Correspondence to: Seong Woo Jeon, MD, Assistant Professor of Gastroenterology, Kyungpook National University School of Medicine, Daegu 700-721, South Korea. swjeon@knu.ac.kr
Telephone: +82-53-4205512 Fax: +82-53-4268773
Received: October 15, 2009
Revised: June 4, 2010
Accepted: June 11, 2010
Published online: September 16, 2010

Abstract

There has been tremendous progress in endoscopic techniques for the management of premalignant or malignant gastric lesions. Gastric cancer remains the second most common cause of cancer related mortality worldwide. This means that there is a need for early detection and diagnosis of premalignant lesions or early cancer in clinical practice. Despite substantial development of endoscopic resection techniques, the management of gastric premalignant lesions is controversial because of the lack of consensus and accurate risk stratification. Future study of various aspects would clarify these issues but in the meantime we should reconsider the current algorithm approach for the management of gastric low grade dysplasia.

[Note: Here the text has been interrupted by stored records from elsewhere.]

theorem Chip.twnCopy_within {P : List Nat} {T : List Part} {c₀ c : Chip} {cause : Nat} (hw0 : Chip.Within P T c₀ c)
    (hp : [0, 16, 112].all P.contains = true) (ht : ([.heads, .lbs, .sent, .twn] : List Part).all T.contains = true) : Chip.Within P T c₀ (c.twnCopy cause) := by
  refine Chip.Within.within hw0 hp ht ?_
  clear hw0 hp ht
  unfold Chip.twnCopy
  repeat' (first
    | with_reducible exact Chip.Within.refl
    | dsimp only
    | (with_reducible apply Chip.Within.wr; (case hr => first | assumption | (simp only [LBS_REC_HIST, LBS_REC_HIST_HISTORY, TWN_COUNTS, TWN_COUNTS_RESYNCS, TWN_MATCH, TWN_STATE, TWN_STATE_LOST_CAUSE, Reg.fld, List.mem_cons, List.not_mem_nil, or_false, or_true, true_or] <;> omega)))
    | (with_reducible apply Chip.Within.add; (case hr => first | assumption | (simp only [LBS_REC_HIST, LBS_REC_HIST_HISTORY, TWN_COUNTS, TWN_COUNTS_RESYNCS, TWN_MATCH, TWN_STATE, TWN_STATE_LOST_CAUSE, Reg.fld, List.mem_cons, List.not_mem_nil, or_false, or_true, true_or] <;> omega)))
    | (with_reducible apply Chip.Within.put; (case hr => first | assumption | (simp only [LBS_REC_HIST, LBS_REC_HIST_HISTORY, TWN_COUNTS, TWN_COUNTS_RESYNCS, TWN_MATCH, TWN_STATE, TWN_STATE_LOST_CAUSE, Reg.fld, List.mem_cons, List.not_mem_nil, or_false, or_true, true_or] <;> omega)))
    | (with_reducible apply Chip.setTwn_within; (case hp => decide); (case ht => decide))
    | (with_reducible apply Chip.tell_within; (case hp => decide); (case ht => decide))
    | (with_reducible apply Chip.twnTo_within; (case hp => decide); (case ht => decide))
    | (fail_if_no_progress (with_reducible apply Chip.Within.to_heads; (case hk => decide)))
    | (fail_if_no_progress (with_reducible apply Chip.Within.to_lbs; (case hk => decide)))
    | with_reducible apply Chip.Within.each
    | (intro y a ha; (try simp only [List.mem_range, List.mem_filter, List.mem_map, List.mem_flatMap, List.mem_cons, List.not_mem_nil, or_false, Bool.and_eq_true, decide_eq_true_eq, beq_iff_eq, Chip.planesOf] at ha); (first | (have hb := Nat.lt_of_lt_of_le ha (Nat.le_refl _)) | (have hb := Chip.mem_groupOf (by first | assumption | omega | (with_reducible apply Chip.leadOf_lt; first | assumption | omega)) ha) | (have hb := Chip.mem_destsOf ha) | (have hb := Chip.mem_routed ha) | (obtain ⟨i, hi, hd⟩ := ha; have hb := Chip.mem_destsOf hd) | (obtain ⟨hi, hj⟩ := ha; have hb : a ≤ 1 := by omega) | (obtain ⟨i, hi, rfl⟩ := ha) | (obtain ⟨hi, hj⟩ := ha; first | (have hb := Chip.mem_destsOf hi) | (have hb := Nat.lt_of_lt_of_le hi (Nat.le_refl _)) | skip) | skip))
    | assumption
    | omega
    | split
    | (simp only [LBS_REC_HIST, LBS_REC_HIST_HISTORY, TWN_COUNTS, TWN_COUNTS_RESYNCS, TWN_MATCH, TWN_STATE, TWN_STATE_LOST_CAUSE, Reg.fld, List.mem_cons, List.not_mem_nil, or_false, or_true, true_or] <;> omega))

theorem Chip.twnBreak_within {P : List Nat} {T : List Part} {c₀ c : Chip} {cause : Nat} (hw0 : Chip.Within P T c₀ c)
    (hp : [0, 1, 16, 112].all P.contains = true) (ht : ([.heads, .lbs, .sent, .twn] : List Part).all T.contains = true) : Chip.Within P T c₀ (c.twnBreak cause) := by
  refine Chip.Within.within hw0 hp ht ?_
  clear hw0 hp ht
  unfold Chip.twnBreak
  repeat' (first
    | with_reducible exact Chip.Within.refl
    | dsimp only
    | (with_reducible apply Chip.twnCopy_within; (case hp => decide); (case ht => decide))
    | (with_reducible apply Chip.twnLose_within; (case hp => decide); (case ht => decide))
    | assumption
    | omega
    | (simp only [Reg.fld, List.mem_cons, List.not_mem_nil, or_false, or_true, true_or] <;> omega))

theorem Chip.twnJudge_within {P : List Nat} {T : List Part} {c₀ c : Chip} {cause : Nat} (hw0 : Chip.Within P T c₀ c)
    (hp : [0, 1, 112].all P.contains = true) (ht : ([] : List Part).all T.contains = true) : Chip.Within P T c₀ (c.twnJudge cause) := by
  refine Chip.Within.within hw0 hp ht ?_
  clear hw0 hp ht
  unfold Chip.twnJudge
  repeat' (first
    | with_reducible exact Chip.Within.refl
    | dsimp only
    | (with_reducible apply Chip.twnLose_within; (case hp => decide); (case ht => decide))
    | (with_reducible apply Chip.twnTo_within; (case hp => decide); (case ht => decide))
    | (with_reducible apply Chip.Within.post; (case hm => decide))
    | assumption
    | omega
    | (with_reducible apply Chip.rd_lt_of; simp only [TWN_MATCH, TWN_MATCH_MATCH_RUN, Reg.fld, List.mem_cons, List.not_mem_nil, or_false, or_true, true_or] <;> decide)
    | split
    | (simp only [TWN_MATCH, TWN_MATCH_MATCH_RUN, Reg.fld, List.mem_cons, List.not_mem_nil, or_false, or_true, true_or] <;> omega))

theorem Chip.twnGap_within {P : List Nat} {T : List Part} {c₀ c : Chip} {k : Nat} (hw0 : Chip.Within P T c₀ c)
    (hp : [0, 1, 16, 112].all P.contains = true) (ht : ([.heads, .lbs, .sent, .twn] : List Part).all T.contains = true) : Chip.Within P T c₀ (c.twnGap k) := by
  refine Chip.Within.within hw0 hp ht ?_
  clear hw0 hp ht
  unfold Chip.twnGap
  repeat' (first
    | with_reducible exact Chip.Within.refl
    | dsimp only
    | (with_reducible apply Chip.Within.set; (case hr => first | assumption | (simp only [Reg.fld, List.mem_cons, List.not_mem_nil, or_false, or_true, true_or] <;> omega)))
    | (with_reducible apply Chip.setTwn_within; (case hp => decide); (case ht => decide))
    | (with_reducible apply Chip.twnBreak_within; (case hp => decide); (case ht => decide))
    | assumption
    | omega
    | split
    | (simp only [Reg.fld, List.mem_cons, List.not_mem_nil, or_false, or_true, true_or] <;> omega))

theorem Chip.helloSend_within {P : List Nat} {T : List Part} {c₀ c : Chip} {peerIn : Bool} (hw0 : Chip.Within P T c₀ c)
    (hp : [112].all P.contains = true) (ht : ([.sent, .twn] : List Part).all T.contains = true) : Chip.Within P T c₀ (c.helloSend peerIn) := by
  refine Chip.Within.within hw0 hp ht ?_
  clear hw0 hp ht
  unfold Chip.helloSend
  repeat' (first
    | with_reducible exact Chip.Within.refl
    | dsimp only
    | (with_reducible apply Chip.Within.wrB; (case hr => first | assumption | (simp only [TWN_CFG, TWN_CFG_ENABLE, TWN_STATE, TWN_STATE_PEER_IN, UPD_SCHEMA, UPD_SCHEMA_RUNNING, Reg.fld, List.mem_cons, List.not_mem_nil, or_false, or_true, true_or] <;> omega)))
    | (with_reducible apply Chip.tell_within; (case hp => decide); (case ht => decide))
    | assumption
    | omega
    | (with_reducible apply Chip.rd_lt_of; simp only [TWN_CFG, TWN_CFG_ENABLE, TWN_STATE, TWN_STATE_PEER_IN, UPD_SCHEMA, UPD_SCHEMA_RUNNING, Reg.fld, List.mem_cons, List.not_mem_nil, or_false, or_true, true_or] <;> decide)
    | split
    | (simp only [TWN_CFG, TWN_CFG_ENABLE, TWN_STATE, TWN_STATE_PEER_IN, UPD_SCHEMA, UPD_SCHEMA_RUNNING, Reg.fld, List.mem_cons, List.not_mem_nil, or_false, or_true, true_or] <;> omega))

theorem Chip.beStandby_within {P : List Nat} {T : List Part} {c₀ c : Chip}  (hw0 : Chip.Within P T c₀ c)
    (hp : [0, 112].all P.contains = true) (ht : ([.twn] : List Part).all T.contains = true) : Chip.Within P T c₀ (c.beStandby) := by
  refine Chip.Within.within hw0 hp ht ?_
  clear hw0 hp ht
  unfold Chip.beStandby
  repeat' (first
    | with_reducible exact Chip.Within.refl
    | dsimp only
    | (with_reducible apply Chip.setTwn_within; (case hp => decide); (case ht => decide))
    | (with_reducible apply Chip.twnTo_within; (case hp => decide); (case ht => decide))
    | assumption
    | omega
    | (simp only [Reg.fld, List.mem_cons, List.not_mem_nil, or_false, or_true, true_or] <;> omega))

theorem Chip.twnPair_within {P : List Nat} {T : List Part} {c₀ c : Chip}  (hw0 : Chip.Within P T c₀ c)
    (hp : [0, 1, 16, 112].all P.contains = true) (ht : ([.heads, .lbs, .sent, .twn] : List Part).all T.contains = true) : Chip.Within P T c₀ (c.twnPair) := by
  refine Chip.Within.within hw0 hp ht ?_
  clear hw0 hp ht
  unfold Chip.twnPair
  repeat' (first
    | with_reducible exact Chip.Within.refl
    | dsimp only
    | (with_reducible apply Chip.setTwn_within; (case hp => decide); (case ht => decide))
    | (with_reducible apply Chip.twnCopy_within; (case hp => decide); (case ht => decide))
    | with_reducible apply Chip.Within.when'
    | (with_reducible apply Chip.Within.post; (case hm => decide))
    | assumption
    | intro y
    | omega
    | (with_reducible apply Chip.rd_lt_of; simp only [TWN_PEER, TWN_PEER_PEER_MODE, TWN_PEER_PEER_UNIT, TWN_PEER_PRESENT, Reg.fld, List.mem_cons, List.not_mem_nil, or_false, or_true, true_or] <;> decide)
    | split
    | (simp only [TWN_PEER, TWN_PEER_PEER_MODE, TWN_PEER_PEER_UNIT, TWN_PEER_PRESENT, Reg.fld, List.mem_cons, List.not_mem_nil, or_false, or_true, true_or] <;> omega))

theorem Chip.helloTimeout_within {P : List Nat} {T : List Part} {c₀ c : Chip}  (hw0 : Chip.Within P T c₀ c)
    (hp : [0, 112].all P.contains = true) (ht : ([.twn] : List Part).all T.contains = true) : Chip.Within P T c₀ (c.helloTimeout) := by
  refine Chip.Within.within hw0 hp ht ?_
  clear hw0 hp ht
  unfold Chip.helloTimeout
  repeat' (first
    | with_reducible exact Chip.Within.refl
    | dsimp only
    | (with_reducible apply Chip.Within.clr; (case hr => first | assumption | (simp only [TWN_PEER, TWN_PEER_PRESENT, Reg.fld, List.mem_cons, List.not_mem_nil, or_false, or_true, true_or] <;> omega)))
    | (with_reducible apply Chip.setTwn_within; (case hp => decide); (case ht => decide))
    | (with_reducible apply Chip.twnShow_within; (case hp => decide); (case ht => decide))
    | assumption
    | omega
    | split
    | (simp only [TWN_PEER, TWN_PEER_PRESENT, Reg.fld, List.mem_cons, List.not_mem_nil, or_false, or_true, true_or] <;> omega))

theorem Chip.modeDecide_within {P : List Nat} {T : List Part} {c₀ c : Chip} {peerIn : Bool} (hw0 : Chip.Within P T c₀ c)
    (hp : [0, 1, 16, 112].all P.contains = true) (ht : ([.heads, .lbs, .sent, .twn] : List Part).all T.contains = true) : Chip.Within P T c₀ (c.modeDecide peerIn) := by
  refine Chip.Within.within hw0 hp ht ?_
  clear hw0 hp ht
  unfold Chip.modeDecide
  repeat' (first
    | with_reducible exact Chip.Within.refl
    | dsimp only
    | (with_reducible apply Chip.Within.wrB; (case hr => first | assumption | (simp only [TWN_CFG, TWN_CFG_ENABLE, TWN_PEER, TWN_PEER_PEER_MODE, TWN_PEER_PRESENT, TWN_STATE, TWN_STATE_PEER_IN, Reg.fld, List.mem_cons, List.not_mem_nil, or_false, or_true, true_or] <;> omega)))
    | (with_reducible apply Chip.beStandby_within; (case hp => decide); (case ht => decide))
    | (with_reducible apply Chip.setTwn_within; (case hp => decide); (case ht => decide))
    | (with_reducible apply Chip.twnPair_within; (case hp => decide); (case ht => decide))
    | (with_reducible apply Chip.twnTo_within; (case hp => decide); (case ht => decide))
    | assumption
    | omega
    | (with_reducible apply Chip.rd_lt_of; simp only [TWN_CFG, TWN_CFG_ENABLE, TWN_PEER, TWN_PEER_PEER_MODE, TWN_PEER_PRESENT, TWN_STATE, TWN_STATE_PEER_IN, Reg.fld, List.mem_cons, List.not_mem_nil, or_false, or_true, true_or] <;> decide)
    | split
    | (simp only [TWN_CFG, TWN_CFG_ENABLE, TWN_PEER, TWN_PEER_PEER_MODE, TWN_PEER_PRESENT, TWN_STATE, TWN_STATE_PEER_IN, Reg.fld, List.mem_cons, List.not_mem_nil, or_false, or_true, true_or] <;> omega))

theorem Chip.unit1Wait_within {P : List Nat} {T : List Part} {c₀ c : Chip} {peerIn : Bool} (hw0 : Chip.Within P T c₀ c)
    (hp : [0, 1, 16, 112].all P.contains = true) (ht : ([.heads, .lbs, .sent, .twn] : List Part).all T.contains = true) : Chip.Within P T c₀ (c.unit1Wait peerIn) := by
  refine Chip.Within.within hw0 hp ht ?_
  clear hw0 hp ht
  unfold Chip.unit1Wait
  repeat' (first
    | with_reducible exact Chip.Within.refl
    | dsimp only
    | (with_reducible apply Chip.Within.wrB; (case hr => first | assumption | (simp only [TWN_PEER, TWN_PEER_PEER_MODE, TWN_PEER_PRESENT, TWN_STATE, TWN_STATE_PEER_IN, Reg.fld, List.mem_cons, List.not_mem_nil, or_false, or_true, true_or] <;> omega)))
    | (with_reducible apply Chip.beStandby_within; (case hp => decide); (case ht => decide))
    | (with_reducible apply Chip.setTwn_within; (case hp => decide); (case ht => decide))
    | (with_reducible apply Chip.twnPair_within; (case hp => decide); (case ht => decide))
    | assumption
    | omega
    | (with_reducible apply Chip.rd_lt_of; simp only [TWN_PEER, TWN_PEER_PEER_MODE, TWN_PEER_PRESENT, TWN_STATE, TWN_STATE_PEER_IN, Reg.fld, List.mem_cons, List.not_mem_nil, or_false, or_true, true_or] <;> decide)
    | split
    | (simp only [TWN_PEER, TWN_PEER_PEER_MODE, TWN_PEER_PRESENT, TWN_STATE, TWN_STATE_PEER_IN, Reg.fld, List.mem_cons, List.not_mem_nil, or_false, or_true, true_or] <;> omega))

theorem Chip.peerConflict_within {P : List Nat} {T : List Part} {c₀ c : Chip}  (hw0 : Chip.Within P T c₀ c)
    (hp : [0, 1, 16, 112].all P.contains = true) (ht : ([.heads, .lbs, .sent, .twn] : List Part).all T.contains = true) : Chip.Within P T c₀ (c.peerConflict) := by
  refine Chip.Within.within hw0 hp ht ?_
  clear hw0 hp ht
  unfold Chip.peerConflict
  repeat' (first
    | with_reducible exact Chip.Within.refl
    | dsimp only
    | (with_reducible apply Chip.Within.set; (case hr => first | assumption | (simp only [TWN_STATE, TWN_STATE_ACTIVE_OUT, TWN_STATE_HANDOVER_PENDING, TWN_STATE_PEER_IN, TWN_STATUS, TWN_STATUS_PEER_MISMATCH, Reg.fld, List.mem_cons, List.not_mem_nil, or_false, or_true, true_or] <;> omega)))
    | (with_reducible apply Chip.Within.clr; (case hr => first | assumption | (simp only [TWN_STATE, TWN_STATE_ACTIVE_OUT, TWN_STATE_HANDOVER_PENDING, TWN_STATE_PEER_IN, TWN_STATUS, TWN_STATUS_PEER_MISMATCH, Reg.fld, List.mem_cons, List.not_mem_nil, or_false, or_true, true_or] <;> omega)))
    | (with_reducible apply Chip.beStandby_within; (case hp => decide); (case ht => decide))
    | (with_reducible apply Chip.twnPair_within; (case hp => decide); (case ht => decide))
    | assumption
    | omega
    | split
    | (simp only [TWN_STATE, TWN_STATE_ACTIVE_OUT, TWN_STATE_HANDOVER_PENDING, TWN_STATE_PEER_IN, TWN_STATUS, TWN_STATUS_PEER_MISMATCH, Reg.fld, List.mem_cons, List.not_mem_nil, or_false, or_true, true_or] <;> omega))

Key Words: Grade dysplasia; Endoscopic resection; Submucosal dissection



INTRODUCTION

Gastric epithelial dysplasia (GED) is defined as noninvasive, neoplastic gastric epithelium. However, the term GED has become progressively complex and confusing because of differences in definitions and nomenclature that have been based on cytological, microscopic, endoscopic or gross features[1]. When the dysplastic lesion is flat or depressed the term dysplasia is used; if protruding from the mucosa, adenoma is used. These terms have been used for indicating the morphological type of the lesion and are considered as having same histology in clinical practice[2,3].

There have been debates about the histological diagnostic criteria for gastric dysplasia or adenoma, especially between pathologists in Japan and the West[4]. The Vienna classification for gastric dysplasia was produced as a consensus for reducing the gap of the discrepancies between Western and Asian pathologists[5]. Ramification of the category according to the diagnostic criteria enabled us to reduce the gap in category 4 (high grade intraepithelial neoplasia, HGD) and 5 (carcinoma). However, discrepancy still exists in category 3 (low grade intraepithelial neoplasia, LGD). Although a designation of low-grade means a comparatively reduced risk of malignant transformation compared to high-grade, it should be kept in mind that a background intestinal metaplasia accompanying low grade dysplasia might be associated with an increased risk of malignancy[6].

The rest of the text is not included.